热水回路中,加热型蓄水箱12上设置有温度传感器19和液位传感器20,加热型蓄水箱第二输出端12c依次通过过滤器13、水泵14与喷嘴15连接,喷嘴15上设置有电加热带16,喷嘴15正对翅片管换热器9的进风口,集水盘17位于翅片管换热器9底部,集水盘17底部的出水口与三通阀第一输入端18a连接,三通阀第一输出端18b与加热型蓄水箱第二输入端12d连接,三通阀第二输出端18c与排水管道连接。In the hot water circuit, the heating type water storage tank 12 is provided with a temperature sensor 19 and a liquid level sensor 20, and the second type of output port 12c of the heating type water storage tank is connected to the nozzle 15 through the filter 13 and the water pump 14, and is disposed on the nozzle 15. There is an electric heating belt 16, the nozzle 15 is facing the air inlet of the fin-tube heat exchanger 9, the water collecting tray 17 is located at the bottom of the fin-tube heat exchanger 9, the water outlet of the bottom of the water collecting tray 17 and the first input of the three-way valve The end 18a is connected, the first output end 18b of the three-way valve is connected to the second input end 12d of the heating type storage tank, and the second output end 18c of the three-way valve is connected to the drain pipe.
空气回路包括翅片管换热器9和风机11,风机11设置在翅片管换热器9出风口处。The air circuit includes a finned tube heat exchanger 9 and a fan 11, and the fan 11 is disposed at the air outlet of the fin tube heat exchanger 9.

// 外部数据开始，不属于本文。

/-! ### Power (20) -/

abbrev PWR_STATUS : Fld := ⟨0x40020300, 31, 0⟩
abbrev PWR_STATUS_MAIN_OK : Fld := ⟨0x40020300, 31, 31⟩
abbrev PWR_STATUS_HOLDUP : Fld := ⟨0x40020300, 30, 30⟩
abbrev PWR_STATUS_OVER : Fld := ⟨0x40020300, 29, 29⟩
abbrev PWR_STATUS_VO_OK : Fld := ⟨0x40020300, 28, 28⟩
abbrev PWR_STATUS_VB_OK : Fld := ⟨0x40020300, 27, 27⟩
abbrev PWR_STATUS_KA_LOW : Fld := ⟨0x40020300, 26, 26⟩
abbrev PWR_STATUS_TEMP_HI : Fld := ⟨0x40020300, 25, 25⟩
abbrev PWR_VIN : Fld := ⟨0x40020304, 15, 0⟩
abbrev PWR_PIN : Fld := ⟨0x40020308, 15, 0⟩
abbrev PWR_HU : Fld := ⟨0x4002030C, 31, 0⟩
abbrev PWR_HU_E_HU : Fld := ⟨0x4002030C, 31, 16⟩
abbrev PWR_HU_E_USE : Fld := ⟨0x4002030C, 15, 0⟩
abbrev PWR_HU_C : Fld := ⟨0x40020310, 31, 0⟩
abbrev PWR_HU_C_C : Fld := ⟨0x40020310, 31, 16⟩
abbrev PWR_HU_C_ESR : Fld := ⟨0x40020310, 15, 0⟩
abbrev PWR_VOUT : Fld := ⟨0x40020314, 31, 0⟩
abbrev PWR_VOUT_VO : Fld := ⟨0x40020314, 31, 16⟩
abbrev PWR_VOUT_VB : Fld := ⟨0x40020314, 15, 0⟩
abbrev PWR_VKA : Fld := ⟨0x40020318, 15, 0⟩
abbrev PWR_TEMP : Fld := ⟨0x4002031C, 15, 0⟩
abbrev PWR_CNT : Fld := ⟨0x40020320, 31, 0⟩
abbrev PWR_CNT_BRIDGED : Fld := ⟨0x40020320, 31, 16⟩
abbrev PWR_CNT_OVER : Fld := ⟨0x40020320, 15, 0⟩
abbrev PWR_DUMP : Fld := ⟨0x40020324, 15, 0⟩
abbrev PWR_INT_EN : Fld := ⟨0x40020330, 31, 0⟩
abbrev PWR_INT_EN_TEMP : Fld := ⟨0x40020330, 4, 4⟩
abbrev PWR_INT_EN_SUPPLY : Fld := ⟨0x40020330, 3, 3⟩
abbrev PWR_INT_EN_OVER : Fld := ⟨0x40020330, 2, 2⟩
abbrev PWR_INT_EN_RESTORED : Fld := ⟨0x40020330, 1, 1⟩
abbrev PWR_INT_EN_HOLDUP : Fld := ⟨0x40020330, 0, 0⟩
abbrev PWR_INT_STAT : Fld := ⟨0x40020334, 31, 0⟩
abbrev PWR_INT_STAT_TEMP : Fld := ⟨0x40020334, 4, 4⟩
abbrev PWR_INT_STAT_SUPPLY : Fld := ⟨0x40020334, 3, 3⟩
abbrev PWR_INT_STAT_OVER : Fld := ⟨0x40020334, 2, 2⟩
abbrev PWR_INT_STAT_RESTORED : Fld := ⟨0x40020334, 1, 1⟩
abbrev PWR_INT_STAT_HOLDUP : Fld := ⟨0x40020334, 0, 0⟩

/-- The registers of this block. -/
def powerRows : List RegRow := [
  ⟨0x40020300, 0x0, 1, 0x0, 1, 4, .lane, 0x0, 0x0, false, [⟨31, 31, .ro⟩, ⟨30, 30, .ro⟩, ⟨29, 29, .ro⟩, ⟨28, 28, .ro⟩, ⟨27, 27, .ro⟩, ⟨26, 26, .ro⟩, ⟨25, 25, .ro⟩]⟩,
  ⟨0x40020304, 0x0, 1, 0x0, 1, 4, .lane, 0x0, 0x0, false, [⟨15, 0, .ro⟩]⟩,
  ⟨0x40020308, 0x0, 1, 0x0, 1, 4, .lane, 0x0, 0x0, false, [⟨15, 0, .ro⟩]⟩,
  ⟨0x4002030C, 0x0, 1, 0x0, 1, 4, .lane, 0x0, 0x0, false, [⟨31, 16, .ro⟩, ⟨15, 0, .ro⟩]⟩,
  ⟨0x40020310, 0x0, 1, 0x0, 1, 4, .lane, 0x0, 0x0, false, [⟨31, 16, .ro⟩, ⟨15, 0, .ro⟩]⟩,
  ⟨0x40020314, 0x0, 1, 0x0, 1, 4, .lane, 0x0, 0x0, false, [⟨31, 16, .ro⟩, ⟨15, 0, .ro⟩]⟩,
  ⟨0x40020318, 0x0, 1, 0x0, 1, 4, .lane, 0x0, 0x0, false, [⟨15, 0, .ro⟩]⟩,
  ⟨0x4002031C, 0x0, 1, 0x0, 1, 4, .lane, 0x0, 0x0, false, [⟨15, 0, .ro⟩]⟩,
  ⟨0x40020320, 0x0, 1, 0x0, 1, 4, .lane, 0x0, 0x0, false, [⟨31, 16, .rc⟩, ⟨15, 0, .rc⟩]⟩,
  ⟨0x40020324, 0x0, 1, 0x0, 1, 4, .lane, 0x0, 0x0, false, [⟨15, 0, .ro⟩]⟩,
  ⟨0x40020330, 0x0, 1, 0x0, 1, 4, .lane, 0x0, 0x0, false, [⟨4, 4, .rw⟩, ⟨3, 3, .rw⟩, ⟨2, 2, .rw⟩, ⟨1, 1, .rw⟩, ⟨0, 0, .rw⟩]⟩,
  ⟨0x40020334, 0x0, 1, 0x0, 1, 4, .lane, 0x0, 0x0, false, [⟨4, 4, .w1c⟩, ⟨3, 3, .w1c⟩, ⟨2, 2, .w1c⟩, ⟨1, 1, .w1c⟩, ⟨0, 0, .w1c⟩]⟩]

/-! ### Interrupt controller (05 R147; layout PRESUMED from the RISC-V PLIC specification) -/

abbrev PLIC_PRIO (i : Nat) : Fld := ⟨0x44000000 + 0x4 * i, 31, 0⟩
abbrev PLIC_PEND (i : Nat) : Fld := ⟨0x44001000 + 0x4 * i, 31, 0⟩
abbrev PLIC_EN (i j : Nat) : Fld := ⟨0x44002000 + 0x80 * i + 0x4 * j, 31, 0⟩
abbrev PLIC_THR (i : Nat) : Fld := ⟨0x44200000 + 0x1000 * i, 31, 0⟩
abbrev PLIC_CLAIM (i : Nat) : Fld := ⟨0x44200004 + 0x1000 * i, 31, 0⟩

/-- The registers of this block. -/
def plicRows : List RegRow := [
  ⟨0x44000000, 0x4, 256, 0x0, 1, 4, .lane, 0x0, 0x0, false, [⟨31, 0, .rw⟩]⟩,
  ⟨0x44001000, 0x4, 8, 0x0, 1, 4, .lane, 0x0, 0x0, false, [⟨31, 0, .ro⟩]⟩,
  ⟨0x44002000, 0x80, 10, 0x4, 8, 4, .lane, 0x0, 0x0, false, [⟨31, 0, .rw⟩]⟩,
  ⟨0x44200000, 0x1000, 10, 0x0, 1, 4, .lane, 0x0, 0x0, false, [⟨31, 0, .rw⟩]⟩,
  ⟨0x44200004, 0x1000, 10, 0x0, 1, 4, .lane, 0x0, 0x0, false, [⟨31, 0, .rw⟩]⟩]

/-- All memory-mapped registers. -/
def regRows : List RegRow :=
  tickRows ++ modeRows ++ exchangeRows ++ voteRows ++ pdeRows ++ bridgeRows ++ netRows ++ canRows ++ timeBaseRows ++ safetyRows ++ fieldRows ++ bookRows ++ cooperRows ++ pairRows ++ powerRows ++ plicRows

end Sys2Proof.Machine
end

空气源热泵夏季制冷模式运行时:第一电磁阀5-1打开,第二电磁阀5-2关闭。低温低压的制冷剂气体从气液分离器10中被压缩机1吸入、压缩后变成高温高压的过热 蒸气排出,经过四通阀2进入翅片管换热器9,在翅片管换热器9中,制冷剂放出热量冷凝成液体后,再经过第二单向阀4-2和第一电磁阀5-1进入储液器6,制冷剂从储液器6出来后,依次经过干燥过滤器7、电子膨胀阀8、第三单向阀4-3后,进入第一换热器3,制冷剂在第一换热器3中吸收热量蒸发成过热蒸汽,实现制冷,制冷剂从第一换热器3出来后经过四通阀2进入气液分离器10,然后再次被吸入压缩机1,完成制冷循环。空气回路中,空气在风机11作用下流经翅片管换热器9,制冷剂在翅片管换热器9中与空气换热。在此过程中,水泵14关闭,热水回路不工作。When the air source heat pump is operating in the summer cooling mode: the first solenoid valve 5-1 is opened and the second solenoid valve 5-2 is closed. The low-temperature low-pressure refrigerant gas is sucked into and compressed by the compressor 1 from the gas-liquid separator 10 to become a high-temperature high-pressure superheat. The vapor is discharged through the four-way valve 2 into the fin-and-tube heat exchanger 9, and in the fin-and-tube heat exchanger 9, the refrigerant releases heat to be condensed into a liquid, and then passes through the second check valve 4-2 and the first electromagnetic The valve 5-1 enters the accumulator 6, and after the refrigerant exits the accumulator 6, it passes through the drying filter 7, the electronic expansion valve 8, and the third check valve 4-3, and then enters the first heat exchanger 3. The refrigerant absorbs heat in the first heat exchanger 3 to evaporate into superheated steam to achieve refrigeration. The refrigerant exits the first heat exchanger 3, passes through the four-way valve 2, enters the gas-liquid separator 10, and is again sucked into the compressor 1 , complete the refrigeration cycle. In the air circuit, air flows through the fin tube heat exchanger 9 under the action of the fan 11, and the refrigerant exchanges heat with the air in the fin tube heat exchanger 9. During this process, the water pump 14 is turned off and the hot water circuit is not working.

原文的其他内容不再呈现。